The new tax legislation seems to be on everyone’s mind these days, and seems to be crowding out Christmas cheer a bit. While I do need to advise you to consult your personal tax accountant, I will tell you I have been busy prepaying my 2018 property taxes. Under the new legislation, taxpayers will only be able to deduct a grand total of $10,000 of property and income taxes combined. In our area, property taxes are higher than in many parts of the country, so many people will easily exceed that limit. Paying 2018 property taxes in 2017 helps to insure the full value of their deductibility. Of course, 2018 tax bills have not been issued yet, but if you find your 2017 bills and make a couple of calls, they will be able to tell you how to proceed if this interests you. The taxing bodies are likely thrilled right now with the new legislation – rather than chasing late payers they are receiving their money well ahead of schedule! Of course, if your bank escrows your taxes for you, this may not be an option you can take advantage of.
I’ve also taken the time to pay my 2017 4th quarter Pennsylvania and local income taxes now, for the same reason. While not due until January 15th, the $10,000 limit on the deductibility of property taxes and state/local income taxes combined will result in lost deductions for many. This tax planning is only useful right now, when the old limits (or lack thereof) still apply through 2017.
As far as the legislation itself, I am pleased that congress raised the mortgage deductibility limit to interest on mortgage debt up to $750,000. Interest on debt on second homes is no longer deductible (unless you use it as an investment property, in which case it can offset your rental income), and interest on home equity lines of credit will no longer be deductible. This will definitely affect the way consumers choose to structure their home buying financing. We will be thoroughly digesting the bill so that we can help consumers make the best financing decisions to take advantage of the tax breaks we do have left.

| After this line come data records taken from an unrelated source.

/-- The Memory Port (chapter 7). -/
structure Port where
  /-- Staging slots in use, of 32 (R138). -/
  staging : Table Staging
  /-- R146. -/
  readLimit : Nat
  pairMode : Bool
  retryCount : Nat
  /-- Rotation pointers of the exposed class and of the other class (R142). -/
  exposedPointer : Nat
  otherPointer : Nat
  /-- The reissue line (R148): slots in order; a pair stands as the slot of its lower segment. -/
  reissueLine : List Nat
  /-- The record fetch in hand (R133). -/
  fetch : Option PortFetch
  /-- The write queue (R134). -/
  writeQueue : List QWrite
  /-- The claim line (R136). -/
  claimLine : List Writer
  /-- Reads issued before a soft reset that have not come back (R153). -/
  outstanding : Nat
deriving DecidableEq, Repr

/-! ### Contexts -/

/-- A feed log entry that is not NONE (R52). -/
structure LogEntry where
  state : LogState
  /-- The Feed Table entry whose buffer holds the segment. -/
  feed : Nat
  verified : Bool
deriving DecidableEq, Repr

/-- A position slot that is not CLOSED (R48). -/
structure Position where
  state : PosState
  seg : Nat
  /-- The feed log row; an unlisted fragment is NONE. -/
  row : Table LogEntry
  /-- The Sink entry bound for each target; an unlisted target has none. -/
  binds : Table Nat
deriving DecidableEq, Repr

/-- The nine progress counters (R33), each saturating at 65535. -/
structure Counters where
  refusals : Nat
  misplaced : Nat
  epoch : Nat
  corrupt : Nat
  readFailures : Nat
  substitutions : Nat
  stallExpiries : Nat
  late : Nat
  duplicate : Nat
deriving DecidableEq, Repr

/-- How far a DRAINING context's teardown has come: waiting to be drained (R42); finalised, waiting for its last status to
enter the write queue (R92); its last two writes readied, waiting for the OPEN's DONE to enter it (R43, R44). -/
inductive Teardown where
  | draining | statuses | closing
deriving DecidableEq, Repr

/-- What a rebuild is about: what the OPEN record fixes for the context's whole life (R19), after the clamps of R23. -/
structure Geometry where
  /-- The OPEN record's address, and its NOTIFY flag. -/
  openAddr : Word64
  notify : Bool
  stripe : Word64
  epoch : Word32
  k : Nat
  m : Nat
  sizeCode : Nat
  fragLength : Nat
  width : Nat
  errorLimit : Nat
  stallLimit : Nat
deriving DecidableEq, Repr

/-- A context (R19), with what the other blocks hold for its slot: roles and counts of the Source Monitor (R96), position table
of the Window Unit (R48), feed and sink lists of the Buffer Registry (R76), coefficient table of the Solver (R123). -/
structure Ctx where
  geo : Geometry
  state : CtxState
  /-- The numbers of the cells lent, W × T of them or none (R29). -/
  cells : List Nat
  outcome : Option EndOutcome
  /-- ABORT records taken and not final, with their NOTIFY flags (R19, R172). -/
  aborts : List (Word64 × Bool)
  teardown : Teardown
  counters : Counters
  stalled : Bool
  exposed : Bool
  /-- Retired count and counters carried by the last progress write placed (R35). -/
  lastProgress : Option (Nat × Counters)
  /-- The stall timer (R116). -/
  timerRuns : Bool
  elapsed : Nat
  /-- Roles by fragment; an unlisted fragment is ABSENT (R96). -/
  roles : Table Role
  /-- Error counts and clean-run counts by fragment; an unlisted one is 0 (R96). -/
  errors : Table Nat
  cleanRuns : Table Nat
  /-- Stall expiries since the last retire (R96). -/
  expiries : Nat
  base : Nat
  retired : Nat
  /-- Position slots that are not CLOSED (R48). -/
  slots : Table Position
  /-- Feed and Sink entries in use, oldest first (R76). -/
  feedList : List Nat
  sinkList : List Nat
  /-- The installed coefficient table (R123). -/
  table : Option (List (List Byte))
deriving DecidableEq, Repr

/-- A write that a context slot's writer has ready (R135): a progress write owed, the OPEN's DONE, an ABORT's DONE. -/
inductive CtxWrite where
  | progress
  | openDone (addr : Word64) (outcome : EndOutcome) (notify : Bool)
  | abortDone (addr : Word64) (notify : Bool)
deriving DecidableEq, Repr

/-! ### Feeds, sinks, solves, emits -/

/-- The six outcome counts of a FEED (R74). -/
structure FeedCounts where
  used : Nat
  refused : Nat
  readFailed : Nat
  late : Nat
  duplicate : Nat
  unused : Nat
deriving DecidableEq, Repr

/-- A Feed Table entry in use (R74), with its record's NOTIFY flag (R172). -/
structure FeedEntry where
  addr : Word64
  notify : Bool
  ctx : Nat
  frag : Nat
  first : Nat
  count : Nat
  buffer : Nat
  region : Nat
  pending : Nat
  counts : FeedCounts
deriving DecidableEq, Repr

The $10,000 limit on the deductibility of property and state/local income taxes is not ideal, particularly because of the higher property taxes we have in the region. There is a possibility that the limitation will make higher end homes harder to sell, but I doubt that. In the end, consumers will have to have a mindshift and think less of their personal residences as tax breaks and see them for what they really are – a home for their family to come home to every day – their personal sanctuary from what can sometimes feel like a crazy world. And when we see our homes that way, the small piece of our property taxes that Uncle Sam no longer “pays” will seem far less important than it does in the abstract.